Sunday 26 March 2017

Retirement age limit of 50 opens door for younger refs, says Curley

Inter-county referees David Coldrick, Brian Gavin and Pat McEnaney at the launch of the GAA's Referee Development Plan
Inter-county referees David Coldrick, Brian Gavin and Pat McEnaney at the launch of the GAA's Referee Development Plan
Martin Breheny

Martin Breheny

THE age of eligibility for the Old Age Pension may be headed upwards but from next year GAA inter-county referees will have to hand in their whistles earlier than ever before.

From January 1 next, 50 years of age will be the cut-off point for referees as the GAA reacts to the added physical pressures on officials while also clearing the opportunity channels for a younger generation.

Up to now, there was no age restriction, but as part of an overall development plan for the next five years, the National Referees Committee (NRC) recommended the change. It's expected that eight to 10 referees will drop off the inter-county panel on age grounds next January. They will, however, be allowed to continue at club level.

NRC chairman Mick Curley said the change would offer younger referees an opportunity to advance their careers. It was also felt that the physical demands on inter-county referees had become so great that it wasn't appropriate to continue beyond 50 years of age.

It's estimated that, over the course of a game, a referee will cover two-thirds as much ground as a midfielder, underlining just how tough the job is before he even starts making difficult decisions. Curley, a former All-Ireland referee, retired at the age of 51.

training

"It was the right time for me to go. I had done what I wanted to do and I found it difficult at times to keep the training up to the level that was required," Curley said.

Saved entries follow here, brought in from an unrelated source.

theorem keep_meterTakes {b0 b : Blk} (h : Keep b0 b) (i : Nat) (w : BitVec 256) : Keep b0 (Blk.meterTakes b i w) := by
  unfold Blk.meterTakes
  (try dsimp only)
  repeat' first | with_reducible assumption | with_reducible exact Keep.rfl _ | with_reducible apply keep_upd | simp only [upd_eq] | split | (intro (hx : HostOk _); exact hx) | (intro (hx : FwOk _); exact hx) | intro _

theorem keep_handlerActs {b0 b : Blk} (h : Keep b0 b) (t n : Nat) (h : Handler) : Keep b0 (Blk.handlerActs b t n h) := by
  unfold Blk.handlerActs
  (try dsimp only)
  repeat' first | with_reducible assumption | with_reducible exact Keep.rfl _ | with_reducible apply keep_modTile | with_reducible apply keep_upd | simp only [upd_eq] | split | (intro (hx : HostOk _); exact hx) | (intro (hx : FwOk _); exact hx) | intro _

theorem keep_forget {b0 b : Blk} (h : Keep b0 b)  : Keep b0 (Blk.forget b) := by
  unfold Blk.forget
  (try dsimp only)
  repeat' first | with_reducible assumption | with_reducible exact Keep.rfl _ | with_reducible apply keep_upd | simp only [upd_eq] | split | (intro (hx : HostOk _); exact hx) | (intro (hx : FwOk _); exact hx) | intro _

theorem keep_flightEnd {b0 b : Blk} (h : Keep b0 b) (n : Nat) (h : BitVec 128) : Keep b0 (Blk.flightEnd b n h) := by
  unfold Blk.flightEnd
  (try dsimp only)
  repeat' first | with_reducible assumption | with_reducible exact Keep.rfl _ | with_reducible apply keep_upd | simp only [upd_eq] | split | (intro (hx : HostOk _); exact hx) | (intro (hx : FwOk _); exact hx) | intro _

theorem keep_note {b0 b : Blk} (h : Keep b0 b) (n : McNote) : Keep b0 (Blk.note b n) := by
  unfold Blk.note
  (try dsimp only)
  repeat' first | with_reducible assumption | with_reducible exact Keep.rfl _ | with_reducible apply keep_upd | simp only [upd_eq] | split | (intro (hx : HostOk _); exact hx) | (intro (hx : FwOk _); exact hx) | intro _

theorem keep_fbPop {b0 b : Blk} (h : Keep b0 b) (t : Nat) (value : BitVec 32) : Keep b0 (Blk.fbPop b t value) := by
  unfold Blk.fbPop
  (try dsimp only)
  repeat' first | with_reducible assumption | with_reducible exact Keep.rfl _ | with_reducible apply keep_note | split | intro _

/-! ### Events -/

theorem keep_countN {b0 b : Blk} (h : Keep b0 b) (t e n : Nat) (plot : Option Nat) : Keep b0 (Blk.countN b t e n plot) := by
  unfold Blk.countN
  (try dsimp only)
  repeat' first | with_reducible assumption | with_reducible apply keep_modTile

theorem keep_count {b0 b : Blk} (h : Keep b0 b) (t e : Nat) (plot : Option Nat) : Keep b0 (Blk.count b t e plot) := by
  unfold Blk.count
  (try dsimp only)
  repeat' first | with_reducible assumption | with_reducible apply keep_countN

theorem keep_countSys {b0 b : Blk} (h : Keep b0 b) (e : Nat) : Keep b0 (Blk.countSys b e) := by
  unfold Blk.countSys
  (try dsimp only)
  repeat' first | with_reducible assumption | with_reducible apply keep_count

theorem keep_unfallow {b0 b : Blk} (h : Keep b0 b) (p : Nat) : Keep b0 (Blk.unfallow b p) := by
  unfold Blk.unfallow
  (try dsimp only)
  repeat' first | with_reducible assumption | with_reducible exact Keep.rfl _ | with_reducible apply keep_countSys | with_reducible apply keep_upd | simp only [upd_eq] | split | (intro (hx : HostOk _); exact hx) | (intro (hx : FwOk _); exact hx) | intro _

theorem keep_ringIrq {b0 b : Blk} (h : Keep b0 b) (r : Nat) : Keep b0 (Blk.ringIrq b r) := by
  unfold Blk.ringIrq
  (try dsimp only)
  repeat' first | with_reducible assumption | with_reducible apply keep_upd | with_reducible apply keep_modRing | simp only [upd_eq] | split | (intro (hx : HostOk _); exact hx) | (intro (hx : FwOk _); exact hx)

theorem keep_ringWrite {b0 b : Blk} (h : Keep b0 b) (r : Nat) (e : Event) : Keep b0 (Blk.ringWrite b r e) := by
  unfold Blk.ringWrite
  (try dsimp only)
  repeat' first | with_reducible assumption | with_reducible apply keep_modRing | with_reducible apply keep_writeHost | with_reducible apply keep_ringIrq
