theorem keep_publishGo {b0 : Blk} (t i : Nat) (l : List OpenEntry) : ∀ (b : Blk), Keep b0 b → Keep b0 (b.publishGo t i l) := by
  induction l with
  | nil => intro b h; exact keep_modQueue h _ _ _
  | cons x l ih =>
    intro b h
    unfold Blk.publishGo
    repeat' first | assumption | with_reducible apply ih | with_reducible apply keep_modQueue | with_reducible apply keep_publish | split

theorem keep_publishNow {b0 b : Blk} (h : Keep b0 b) (t i : Nat) : Keep b0 (Blk.publishNow b t i) := by
  unfold Blk.publishNow
  exact keep_publishGo _ _ _ _ h

theorem keep_abandon {b0 b : Blk} (h : Keep b0 b) (t i : Nat) : Keep b0 (Blk.abandon b t i) := by
  unfold Blk.abandon
  (try dsimp only)
  repeat' first | with_reducible assumption | with_reducible apply keep_modTile | with_reducible apply keep_count | with_reducible apply keep_raiseP | with_reducible apply keep_putHeader | with_reducible apply keep_modQueue | with_reducible apply keep_complete | with_reducible apply keep_upd | with_reducible apply keep_note | simp only [upd_eq] | split | intro _ | (intro (hx : HostOk _); exact hx) | (intro (hx : FwOk _); exact hx)

theorem keep_statusWrite {b0 b : Blk} (h : Keep b0 b) (t c : Nat) : Keep b0 (Blk.statusWrite b t c) := by
  unfold Blk.statusWrite
  (try dsimp only)
  repeat' first | with_reducible assumption | with_reducible apply keep_modTile | with_reducible apply keep_writeSram | with_reducible apply keep_setDone | split

/-! ### Net -/

theorem keep_injectEngine {b0 b : Blk} (h : Keep b0 b) (t e : Nat) (who : Requester) (req : Sheaf → Option Req) : Keep b0 (Blk.injectEngine b t e who req) := by
  unfold Blk.injectEngine
  (try dsimp only)
  repeat' first | with_reducible assumption | with_reducible apply keep_modSheaf | with_reducible apply keep_sendReq | split

theorem keep_injectDfp {b0 b : Blk} (h : Keep b0 b) (t : Nat) : Keep b0 (Blk.injectDfp b t) := by
  unfold Blk.injectDfp
  (try dsimp only)
  repeat' first | with_reducible assumption | with_reducible apply keep_modTile | with_reducible apply keep_sendReq | with_reducible apply keep_drop | with_reducible apply keep_upd | simp only [upd_eq] | split | intro _ | (intro (hx : HostOk _); exact hx) | (intro (hx : FwOk _); exact hx)

theorem keep_injectKhdr {b0 b : Blk} (h : Keep b0 b) (t : Nat) : Keep b0 (Blk.injectKhdr b t) := by
  unfold Blk.injectKhdr
  (try dsimp only)
  repeat' first | with_reducible assumption | with_reducible apply keep_modTile | with_reducible apply keep_sendReq | split

theorem keep_injectAdmin {b0 b : Blk} (h : Keep b0 b) (o : SlotOwner) (who : Requester) (op dst : Nat) : Keep b0 (Blk.injectAdmin b o who op dst) := by
  unfold Blk.injectAdmin
  (try dsimp only)
  repeat' first | with_reducible assumption | with_reducible apply keep_sendReq

theorem keep_injectPreempt {b0 b : Blk} (h : Keep b0 b) (op flight dst : Nat) {up : Blk → Blk} (arg : Nat) (body : Bytes)
    (hu : Keep b0 (up b)) : Keep b0 (Blk.injectPreempt b op flight dst up arg body) := by
  unfold Blk.injectPreempt
  (try dsimp only)
  repeat' first | with_reducible assumption | with_reducible apply keep_injectPacket | split

theorem keep_debugAccess {b0 b : Blk} (h : Keep b0 b) (t : Nat) (write : Bool) (addr : Nat) (data : Bytes) : Keep b0 (Blk.debugAccess b t write addr data) := by
  unfold Blk.debugAccess
  (try dsimp only)
  repeat' first | with_reducible assumption | with_reducible apply keep_upd | with_reducible apply keep_injectPreempt | simp only [upd_eq] | split | (intro (hx : HostOk _); exact hx) | (intro (hx : FwOk _); exact hx)

theorem keep_pause {b0 b : Blk} (h : Keep b0 b)  : Keep b0 (Blk.pause b) := by
  unfold Blk.pause
  (try dsimp only)
  repeat' first | with_reducible assumption | with_reducible apply keep_upd | simp only [upd_eq] | (intro (hx : HostOk _); exact hx) | (intro (hx : FwOk _); exact hx)

theorem keep_portDrop {b0 b : Blk} (h : Keep b0 b) (p reason plot : Nat) : Keep b0 (Blk.portDrop b p reason plot) := by
  unfold Blk.portDrop
  (try dsimp only)
  repeat' first | with_reducible assumption | with_reducible apply keep_drop

theorem keep_enqueue {b0 b : Blk} (h : Keep b0 b) (p : Nat) (d : EgDfp) : Keep b0 (Blk.enqueue b p d) := by
  unfold Blk.enqueue
  (try dsimp only)
  repeat' first | with_reducible assumption | with_reducible apply keep_modPort | with_reducible apply keep_modEgQueue | with_reducible apply keep_pause | with_reducible apply keep_portDrop | split

theorem keep_quorumEject {b0 b : Blk} (h : Keep b0 b) (t op : Nat) (body : Bytes) : Keep b0 (Blk.quorumEject b t op body) := by
  unfold Blk.quorumEject
  (try dsimp only)
  repeat' first | with_reducible assumption | with_reducible exact Keep.rfl _ | with_reducible apply keep_drop | with_reducible apply keep_enqueue | with_reducible apply keep_upd | simp only [upd_eq] | split | (intro (hx : HostOk _); exact hx) | (intro (hx : FwOk _); exact hx) | intro _

theorem keep_toInbox {b0 b : Blk} (h : Keep b0 b) (t : Nat) (q : Packet × Nat) : Keep b0 (Blk.toInbox b t q) := by
  unfold Blk.toInbox
  (try dsimp only)
  repeat' first | with_reducible assumption | with_reducible apply keep_modTile

theorem keep_ejected {b0 b : Blk} (h : Keep b0 b) (t : Nat) (q : Packet × Nat) : Keep b0 (Blk.ejected b t q) := by
  unfold Blk.ejected
  (try dsimp only)
  repeat' first | with_reducible assumption | with_reducible apply keep_count | with_reducible apply keep_drop | with_reducible apply keep_enterInput | with_reducible apply keep_errReq | with_reducible apply keep_toInbox | split

theorem keep_ejectedAdmin {b0 b : Blk} (h : Keep b0 b) (t : Nat) (q : Packet × Nat) : Keep b0 (Blk.ejectedAdmin b t q) := by
  unfold Blk.ejectedAdmin
  dsimp only
  have hf := keep_flightEnd h snAdmin q.1.hdr
  generalize b.flightEnd snAdmin q.1.hdr = b at hf ⊢
  repeat' first | with_reducible assumption | with_reducible apply keep_writeSram | with_reducible apply keep_upd | with_reducible apply keep_answerReq | with_reducible apply keep_errReq | with_reducible apply keep_quorumEject | simp only [upd_eq] | split | (intro (hx : HostOk _); exact hx) | (intro (hx : FwOk _); exact hx)

theorem keep_requestEject {b0 b : Blk} (h : Keep b0 b) (t n : Nat) : Keep b0 (Blk.requestEject b t n) := by
  unfold Blk.requestEject
  (try dsimp only)
  repeat' first | with_reducible assumption | with_reducible apply keep_countN | with_reducible apply keep_setEject | with_reducible apply keep_ejected | with_reducible apply keep_ejectedAdmin | split

theorem keep_replyLate {b0 b : Blk} (h : Keep b0 b) (t n : Nat) : Keep b0 (Blk.replyLate b t n) := by
  unfold Blk.replyLate
  (try dsimp only)
  repeat' first | with_reducible assumption | with_reducible apply keep_modTile | with_reducible apply keep_count | split

theorem keep_landFirst {b0 b : Blk} (h : Keep b0 b) (t : Nat) (q : Packet × Nat) : Keep b0 (Blk.landFirst b t q) := by
  unfold Blk.landFirst
  (try dsimp only)
  repeat' first | with_reducible assumption | with_reducible apply keep_modTile | with_reducible apply keep_writeSram | with_reducible apply keep_count | with_reducible apply keep_answerReq | with_reducible apply keep_errReq | with_reducible apply keep_reserve | with_reducible apply keep_drop | with_reducible apply keep_errSealed | (with_reducible refine useO2 ?_ (by assumption)) | simp only [upd_eq] | split | intro _

theorem keep_landLater {b0 b : Blk} (h : Keep b0 b) (t : Nat) (q : Packet × Nat) : Keep b0 (Blk.landLater b t q) := by
  unfold Blk.landLater
  (try dsimp only)
  repeat' first | with_reducible assumption | with_reducible apply keep_modTile | with_reducible apply keep_writeSram | with_reducible apply keep_count | with_reducible apply keep_answerReq | with_reducible apply keep_errReq | with_reducible apply keep_modQueue | with_reducible apply keep_drop | with_reducible apply keep_complete | with_reducible apply keep_upd | with_reducible apply keep_errSealed | simp only [upd_eq] | split | intro _ | (intro (hx : HostOk _); exact hx) | (intro (hx : FwOk _); exact hx)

The age limit was welcomed by top football referee Pat McEnaney, who will be forced out of the inter-county scene in January 2012.

"There are too many referees over 50 who are clogging up the system. We are not getting our younger referees through quickly enough," he said. "We've got some good young lads coming through.

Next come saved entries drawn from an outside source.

-- ==== Sys2Proof/Laws/KeepPorts.lean ====
section
/-! SUPPORT. The relation Keep through the steward, the optics, the ports, egress, traffic, collectives and observation. -/
namespace Sys2Proof.Laws
open Sys2Proof Sys2Proof.Machine Sys2Proof.Safety

/-! ### Steward -/

theorem keep_Od_ok {b0 b : Blk} (h : Keep b0 b)  : Keep b0 (Od.ok b).1 := by
  unfold Od.ok
  (try dsimp only)
  repeat' with_reducible assumption

theorem keep_Od_no {b0 b : Blk} (h : Keep b0 b) (a : Nat) : Keep b0 (Od.no b a).1 := by
  unfold Od.no
  (try dsimp only)
  repeat' with_reducible assumption

theorem keep_modSels {b0 b : Blk} (h : Keep b0 b) (ch : Channel) (f : Sels → Sels) : Keep b0 (Blk.modSels b ch f) := by
  unfold Blk.modSels
  (try dsimp only)
  repeat' first | with_reducible assumption | with_reducible apply keep_upd | simp only [upd_eq] | split | (intro (hx : HostOk _); exact hx) | (intro (hx : FwOk _); exact hx)

theorem keep_answer {b0 b : Blk} (h : Keep b0 b) (abort : Nat) (payload : Bytes) : Keep b0 (Blk.answer b abort payload) := by
  unfold Blk.answer
  (try dsimp only)
  repeat' first | with_reducible assumption | with_reducible apply keep_upd | simp only [upd_eq] | (intro (hx : HostOk _); exact hx) | (intro (hx : FwOk _); exact hx)

theorem keep_odAnswer {b0 : Blk} {r : Od} (h : Keep b0 r.1) : Keep b0 (Blk.odAnswer r) := keep_answer h _ _

theorem keep_odDo {b0 b : Blk} (h : Keep b0 b) (ch : Channel) (expert : Bool) {f : Blk → Od} (hf : Keep b0 (f b).1) :
    Keep b0 (Blk.odDo b ch expert f) := by
  unfold Blk.odDo
  repeat' first | with_reducible assumption | with_reducible apply keep_answer | split

theorem keep_odTile {b0 b : Blk} (h : Keep b0 b) (ch : Channel) {f : Nat → Blk → Od} (hf : ∀ t, Keep b0 (f t b).1) :
    Keep b0 (Blk.odTile b ch f).1 := by
  unfold Blk.odTile
  split
  · exact hf _
  · exact h

/-! ### Optics -/

theorem keep_restoreCh {b0 b : Blk} (h : Keep b0 b) (p ch : Nat) : Keep b0 (Blk.restoreCh b p ch) := by
  unfold Blk.restoreCh
  (try dsimp only)
  repeat' first | with_reducible assumption | with_reducible apply keep_each | with_reducible apply keep_modLoop | split | intro _

theorem keep_calAbort {b0 b : Blk} (h : Keep b0 b) (p : Nat) : Keep b0 (Blk.calAbort b p) := by
  unfold Blk.calAbort
  (try dsimp only)
  repeat' first | with_reducible assumption | with_reducible apply keep_modOptPort | with_reducible apply keep_raiseS | with_reducible apply keep_restoreCh

theorem keep_calYield {b0 b : Blk} (h : Keep b0 b) (p lane : Nat) : Keep b0 (Blk.calYield b p lane) := by
  unfold Blk.calYield
  (try dsimp only)
  repeat' first | with_reducible assumption | with_reducible exact Keep.rfl _ | with_reducible apply keep_modOptPort | with_reducible apply keep_calAbort | with_reducible apply keep_upd | simp only [upd_eq] | split | (intro (hx : HostOk _); exact hx) | (intro (hx : FwOk _); exact hx) | intro _

theorem keep_orderMove {b0 b : Blk} (h : Keep b0 b) (p lane ch : Nat) : Keep b0 (Blk.orderMove b p lane ch) := by
  unfold Blk.orderMove
  (try dsimp only)
  repeat' first | with_reducible assumption | with_reducible apply keep_upd | with_reducible apply keep_modOptPort | simp only [upd_eq] | (intro (hx : HostOk _); exact hx) | (intro (hx : FwOk _); exact hx)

"We have Padraig Hughes from Armagh, Rory Hickey from Clare, Joe McQuillan (Cavan) is still a young lad, Cormac Reilly from Meath as well. And then there's David Coldrick (Meath), he's still a young referee. We're in good hands."

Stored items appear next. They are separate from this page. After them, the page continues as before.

-- ==== Sys2Proof/Laws/KeepPlots.lean ====
section
/-! SUPPORT. The relation Keep through flash, the sown tables, start-up, power, the quorum, capsules, kernels, ingress, stealing and plots. -/
namespace Sys2Proof.Laws
open Sys2Proof Sys2Proof.Machine Sys2Proof.Safety

/-! ### Idle -/

theorem keep_countPaced {b0 b : Blk} (h : Keep b0 b)  : Keep b0 (Blk.countPaced b) := by
  unfold Blk.countPaced
  (try dsimp only)
  repeat' first | with_reducible assumption | with_reducible apply keep_each | with_reducible apply keep_countN | split | intro _

/-! ### Flash -/

theorem fw_hangEvent (b : Blk) (e : Event) : (b.hangEvent e).fw = b.fw := by
  unfold Blk.hangEvent; split <;> rfl
theorem fw_raiseS (b : Blk) (type plot : Nat) (tile : Option Nat) (d0 d1 d2 d3 : Nat) :
    (b.raiseS type plot tile d0 d1 d2 d3).fw = b.fw := by
  exact fw_hangEvent _ _

theorem keep_raiseRollback {b0 b : Blk} (h : Keep b0 b) (svn : Nat) : Keep b0 (Blk.raiseRollback b svn) := by
  unfold Blk.raiseRollback
  have h1 : Keep b0 (b.each ((List.range (svn - b.fw.rollback)).map fun i => b.fw.rollback + 1 + i) fun b k =>
      { b.raiseS 0x74 0 none k with fw := { b.fw with rollback := k } }) := by
    apply keep_each h
    intro b x hb
    dsimp only
    refine ⟨(keep_raiseS hb _ _ _ _ _ _ _).member, (keep_raiseS hb _ _ _ _ _ _ _).clk, (keep_raiseS hb _ _ _ _ _ _ _).khz, fun m => ?_⟩
    have hm := (keep_raiseS hb 0x74 0 none x 0 0 0).mem m
    exact ⟨hm.1, hm.2.1, hm.2.2.1, (hb.mem m).2.2.2⟩
  dsimp only at h1 ⊢
  revert h1
  generalize Blk.each b _ _ = b2
  intro h1
  repeat' first | with_reducible assumption | with_reducible apply keep_raiseS | with_reducible apply keep_upd | simp only [upd_eq] | split | (intro (hx : HostOk _); exact hx) | (intro (hx : FwOk _); rw [fw_raiseS] at hx; exact hx)

theorem keep_compact {b0 b : Blk} (h : Keep b0 b)  : Keep b0 (Blk.compact b) := by
  unfold Blk.compact
  try dsimp only
  repeat' first | with_reducible assumption | with_reducible apply keep_raiseS | with_reducible apply keep_upd | simp only [upd_eq] | split | (intro (hx : HostOk _); exact hx) | (intro (hx : FwOk _); exact hx) | (intro (hx : FwOk _); rw [fw_raiseS] at hx; exact hx)

theorem keep_store {b0 b : Blk} (h : Keep b0 b) (key : Nat) (data : Bytes) : OkO (Keep b0) (Blk.store b key data) := by
  unfold Blk.store
  split
  · exact okO_none
  · have h1 : Keep b0 (if b.fw.full = true then b.compact else b) := by
      split
      · exact keep_compact h
      · exact h
    revert h1
    generalize (if b.fw.full = true then b.compact else b) = b2
    intro h1
    dsimp only
    split
    · exact okO_none
    · apply okO_some
      rw [upd_eq]
      exact keep_upd h1 id id

theorem keep_storeThen {b0 b : Blk} (h : Keep b0 b) (key : Nat) (data : Bytes) {f : Blk → Blk}
    (hf : ∀ b, Keep b0 b → Keep b0 (f b)) : Keep b0 (Blk.storeThen b key data f).1 := by
  unfold Blk.storeThen
  split
  · exact hf _ (useO (keep_store h _ _) (by assumption))
  · exact h

/-! ### Sown -/

theorem keep_lockLost {b0 b : Blk} (h : Keep b0 b) (die : Nat) : Keep b0 (Blk.lockLost b die) := by
  unfold Blk.lockLost
  (try dsimp only)
  repeat' first | with_reducible assumption | with_reducible apply keep_each | with_reducible apply keep_modDie | with_reducible apply keep_raiseS | with_reducible apply keep_fence | with_reducible apply keep_swapCancel | with_reducible apply keep_declare | with_reducible apply keep_lockCancel | split | intro _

The plan is for referees who retire at 50 to become tutors and assessors, thereby utilising the vast experience they have gained throughout their careers.

Meanwhile, a new classification system for referees is to be introduced between the end of this year's leagues and the start of the championship. It's expected that around 15 football and 10 hurling referees will be categorised as senior championship referees, with others classed as stand-by referees, linesmen and sideline officials.